Bioinformatics are the tools used by biologists to analyze large datasets using a combination of computer science, mathematical modeling, and statistics. One such tool is called BLAST (Basic Local Alignment Search Tool), which can be used to quickly search the entire genome of any species that is available in the NCBI (National Center for Biotechnology Information) database2. The NCBI database combines several different databases that hold different types of DNA sequence information. The process of a BLAST search includes complex computer algorithms, but basically, BLAST aligns sequences of each nucleotide base from a submitted DNA sequence (known as the query sequence) with sequences in the data base that most closely match it. The DNA sequences that are found will be listed in order of similarity to the sequence in question, and will therefore be from species closely related to the species containing the query gene. This comparison may or may not depict the actual evolutionary relationship between species because genes evolve at different rates. Additionally, genomes sometimes contain more than one instance of a similar sequence.
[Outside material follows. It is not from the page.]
-- ==== Sys2Proof/Machine/Issue.lean ====
section
/-! DEFINITION. Which threads issue and when, and which of the device's own steps come next (02_encoding.md R73 to R75;
03_memory_model.md R84 to R98; 12_execution_model.md R276 to R278, R286; 14_scheduling.md R347, R348; log 1). -/

namespace Sys2Proof.Machine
Comparison of DNA sequences of genes is valuable beyond consideration of evolutionary relationships. Frequently, genes are identified in model organisms, such as the fruit fly, Drosophila melanogaster, or the mouse3. Integral to studying a gene, the function of its product is commonly identified and analyzed. If a researcher is interested in studying that function in a different organism (humans for example), BLAST or other bioinformatic tools can be used to find candidate genes based on their similarities to the genes of known function from model organisms.

Human genes can also be used as the starting point to find homologs in model organisms. In fact, human disease research depends heavily on this. Once a human gene of interest is identified, mice can be genetically manipulated to have the homologous gene disrupted, or “knocked out,” creating a model of the human disease that can be studied in order to understand and treat the disease. There are many of these mouse strains currently available. For example, there is a mouse model for human Cystic Fibrosis (CF) called the Cftr knockout mouse and another modeling atherosclerosis, called the Apoe knockout3.